Wednesday, 21 September 2011

Roof Slates Melting in the Sun


A manufacturer produced an imitation Welsh roofing slate using slate particles bonded together with resin.  The manufacturer had the product independently tested by a reputable independent body and published the results.  The tests showed his man-made slate to be a serviceable product.
In time failures became apparent.  Initial inspection of one poorly performing roof showed many slates to have concave curves, and the tiling to be loose.  It was decided to re-roof with the same materials, which the slate manufacturer agreed to provide free of charge. 
The remedial work commenced in early summer. 

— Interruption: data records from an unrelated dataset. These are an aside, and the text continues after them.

-- ==== Sys2Proof/Machine/Shape.lean ====
section
/-! DEFINITION. Contour order, layout words and the shapes of matrix operand tiles (03, R103 to R105; 09, R300, R301, R303). -/
namespace Sys2Proof.Machine

/-! ### Contour order (R103, R104) -/

/-- `contour_index` from bit `k` on, with `left` bits still to come. -/
def contourFrom (r c rb cb : Nat) : Nat → Nat → Nat → Nat
  | 0, _, _ => 0
  | left + 1, k, pos =>
    let n1 := if k < cb then 1 else 0
    let n2 := if k < rb then 1 else 0
    (if k < cb then bits c k 1 * 2 ^ pos else 0) + (if k < rb then bits r k 1 * 2 ^ (pos + n1) else 0)
      + contourFrom r c rb cb left (k + 1) (pos + n1 + n2)
/-- `contour_index` (R103). -/
def contourIndex (r c rb cb : Nat) : Nat := contourFrom r c rb cb (max rb cb) 0 0
/-- The row and column of a contour position, from bit `k` on. -/
def uncontourFrom (x rb cb : Nat) : Nat → Nat → Nat → Nat × Nat
  | 0, _, _ => (0, 0)
  | left + 1, k, pos =>
    let n1 := if k < cb then 1 else 0
    let n2 := if k < rb then 1 else 0
    let (r, c) := uncontourFrom x rb cb left (k + 1) (pos + n1 + n2)
    (r + (if k < rb then bits x (pos + n1) 1 * 2 ^ k else 0), c + (if k < cb then bits x pos 1 * 2 ^ k else 0))
/-- The row and column at a contour position. -/
def uncontour (x rb cb : Nat) : Nat × Nat := uncontourFrom x rb cb (max rb cb) 0 0

/-- A layout word (Table 3.9). -/
structure Layout where
  tr : Bool
  contour : Bool
  blk : Bool
  unit : Nat
  rb : Nat
  cb : Nat
  base : Nat
  deriving DecidableEq, Repr
/-- A layout word read; none where R105 refuses it. The bytes of a transposed tile of blocks, whose rows and columns count
elements, follow from its legend: `CPYR` alone takes one (R265). -/
def layoutOf (w : Nat) : Option Layout :=
  let l : Layout := { tr := bitOf w 59, contour := bits w 57 2 = 1, blk := bitOf w 56, unit := bits w 48 8 + 1,
                      rb := bits w 44 4, cb := bits w 40 4, base := bits w 0 40 }
  if bits w 60 4 = 0 && bits w 57 2 < 2 && 2 ≤ l.rb && l.rb ≤ 10 && 2 ≤ l.cb && l.cb ≤ 10
    && ((l.tr && l.blk) || l.unit * 2 ^ (l.rb + l.cb) ≤ 2 ^ 20) && l.base % 256 = 0 then some l
  else none
/-- Bytes of a tile. -/
def Layout.bytes (l : Layout) : Nat := l.unit * 2 ^ (l.rb + l.cb)
/-- The offset in a tile of the unit at logical (r, c) (R103 to R105). -/
def Layout.unitAt (l : Layout) (r c : Nat) : Nat :=
  l.unit * (match l.contour, l.tr with
    | true, false => contourIndex r c l.rb l.cb
    | true, true => contourIndex c r l.cb l.rb
    | false, false => r * 2 ^ l.cb + c
    | false, true => c * 2 ^ l.rb + r)

/-! ### Matrix operand tiles (R300, R301) -/

/-- The class of a matrix type code; `.mx` takes its class from a header. -/
def mtyClass : MTy → Option Nat
  | .bf16 | .f16 | .b16 => some 16
  | .mx => none
  | .e2m1 => some 4
  | _ => some 8
/-- The format a fixed block type is checked against. -/
def mtyFmt : MTy → Option EFmt
  | .e4m3 => some .e4m3 | .e5m2 => some .e5m2 | .e2m3 => some .e2m3 | .e3m2 => some .e3m2 | .e2m1 => some .e2m1
  | .i8 => some .i8 | _ => none
/-- A class-16 type. -/
def isPlain (t : MTy) : Bool := mtyClass t = some 16
/-- What the first bytes of a tile show: a plain tile, the first header's format, block size and scale, or a
malformed header. -/
inductive Shape where
  | plain
  | blk (f : EFmt) (n : Nat)
  | bad
  deriving DecidableEq, Repr
/-- The shape of a tile whose first row is `row`; none where it is not yet there. -/
def shapeOf (t : MTy) (row : Option Row) : Option Shape :=
  if isPlain t then some .plain
  else
    match row with
    | none => none
    | some r =>
      match readHeader (fieldAt r.data 0 1) with
      | some (f, n) => some (.blk f n)
      | none => some .bad
/-- The class of an operand of a type and shape. -/
def classOf (t : MTy) (x : Shape) : Option Nat :=
  match mtyClass t with
  | some c => some c
  | none => match x with
    | .blk f _ => some (efmtClass f)
    | _ => none
/-- The run class (R300, R303): the wider of the two; where A and B come from one queue and B is `.mx`, A's. -/
def runClass (ta tb : MTy) (same : Bool) (a : Shape) (b : Option Shape) : Option Nat :=
  if same && mtyClass tb = none then classOf ta a
  else
    match mtyClass tb with
    | some cb => (classOf ta a).map (max cb)
    | none => match b with
      | none => none
      | some b => match classOf ta a, classOf tb b with
        | some x, some y => some (max x y)
        | _, _ => none
/-- K of a run class (R300). -/
def tileK (cls kq : Nat) : Nat := 4096 / cls / 2 ^ kq
/-- Bytes of a unit and units of a row of a tile. -/
def unitShape (x : Shape) (k : Nat) : Nat × Nat :=
  match x with
  | .blk f n => (blockBytes f n, k / n)
  | _ => (2, k)
/-- Queue rows of a tile of K indices; a tile whose length cannot be formed ends with the row of its header. -/
def tileRows (x : Shape) (k : Option Nat) : Nat :=
  match x, k with
  | .bad, _ => 1
  | _, none => 1
  | x, some k => max 1 (ceilDiv (16 * (unitShape x k).1 * (unitShape x k).2) 256)
/-- Rows the two tiles of an `MMA` take, as far as its rows so far show; `none` where that is not yet known. -/
def mmaNeeds (ta tb : MTy) (kq : Nat) (same : Bool) (ra rb : List Row) : Option Nat × Option Nat :=
  match shapeOf ta ra.head? with
  | none => (none, none)
  | some a =>
    let b := shapeOf tb rb.head?
    let k := (runClass ta tb same a b).map fun c => tileK c kq
    let known := k.isSome || (b.isSome || a = .bad) || (same && mtyClass tb = none)
    (if known then some (tileRows a k) else none, b.map fun b => tileRows b k)
/-- Rows of queue `q` that an issued matrix instruction still lacks; one where that is not yet known. -/
def MOp.lacks (m : MOp) (q : Nat) : Nat :=
  match m.instr with
  | .mma _ ta tb qa qb kq _ _ _ =>
    let (na, nb) := mmaNeeds ta tb kq (qa = qb) m.rowsA m.rowsB
    let rem : Option Nat → Nat → Nat := fun n have' => match n with
      | some n => n - have'
      | none => if have' = 0 then 1 else 0
    (if qa = q then rem na m.rowsA.length else 0) + (if qb = q then rem nb m.rowsB.length else 0)
  | _ => 0
/-- Issued matrix instructions lack rows of queue `q`. -/
def lacksRows (c : Ctx) (q : Nat) : Bool := (c.lrows q).length < (c.mops.map fun m => m.lacks q).sum

end Sys2Proof.Machine
end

The new tiles were checked and appeared to be fine.  After the first slope to be renewed was about one quarter tiled, many slates were found to be loose.  Initially, poor workmanship was suspected and the nailing was checked.   Some nail heads were found to be proud of the slates. 
Under the midday sun, the foreman noted that he could bend and straighten new slates.  This plasticity was not apparent in the ‘dished’ slates already laid. 
Further study revealed that when the new slates were first heated in the sun they became plastic.  This ‘second’ heating fully cured the resin, so setting the slates in the shape they adopted in the midday sun.
The tiles were fixed as centre-nailed slates.  As the slating progressed the load on the lower tiles increased.  Under their first exposure to full sun the tiles softened and deformed to settle down onto the slating battens under the load of the slates in the courses above.  This allowed the tiles to become loose and made it appear that the nails had not been drive fully home.  One they cooled, the tiles set and no longer softened when hot.
For each production run, the manufacturers sourced the products used on the open market, unaware that the resins they bought could exhibit significantly differing characteristics despite each supply having the same generic description.  The tiles failed when the resin was sufficiently different to that used in the development and initial testing of the product for it not to be fully cured in the manufacturing process.  The result was that many tiles were delivered to building sites as a rigid material only to become plastic when heated, after which they cooled and became rigid. 
The manufacturer went out of business rather than face up to the cost of replacing the defective material he had supplied.  This was a third-generation resin-bonded man-made slate.  The technology was not new.  A fundamental error in manufacture was made which was not discernible by any normal site check.  It came to light because of the re-roofing work carried out in hot weather under close supervision.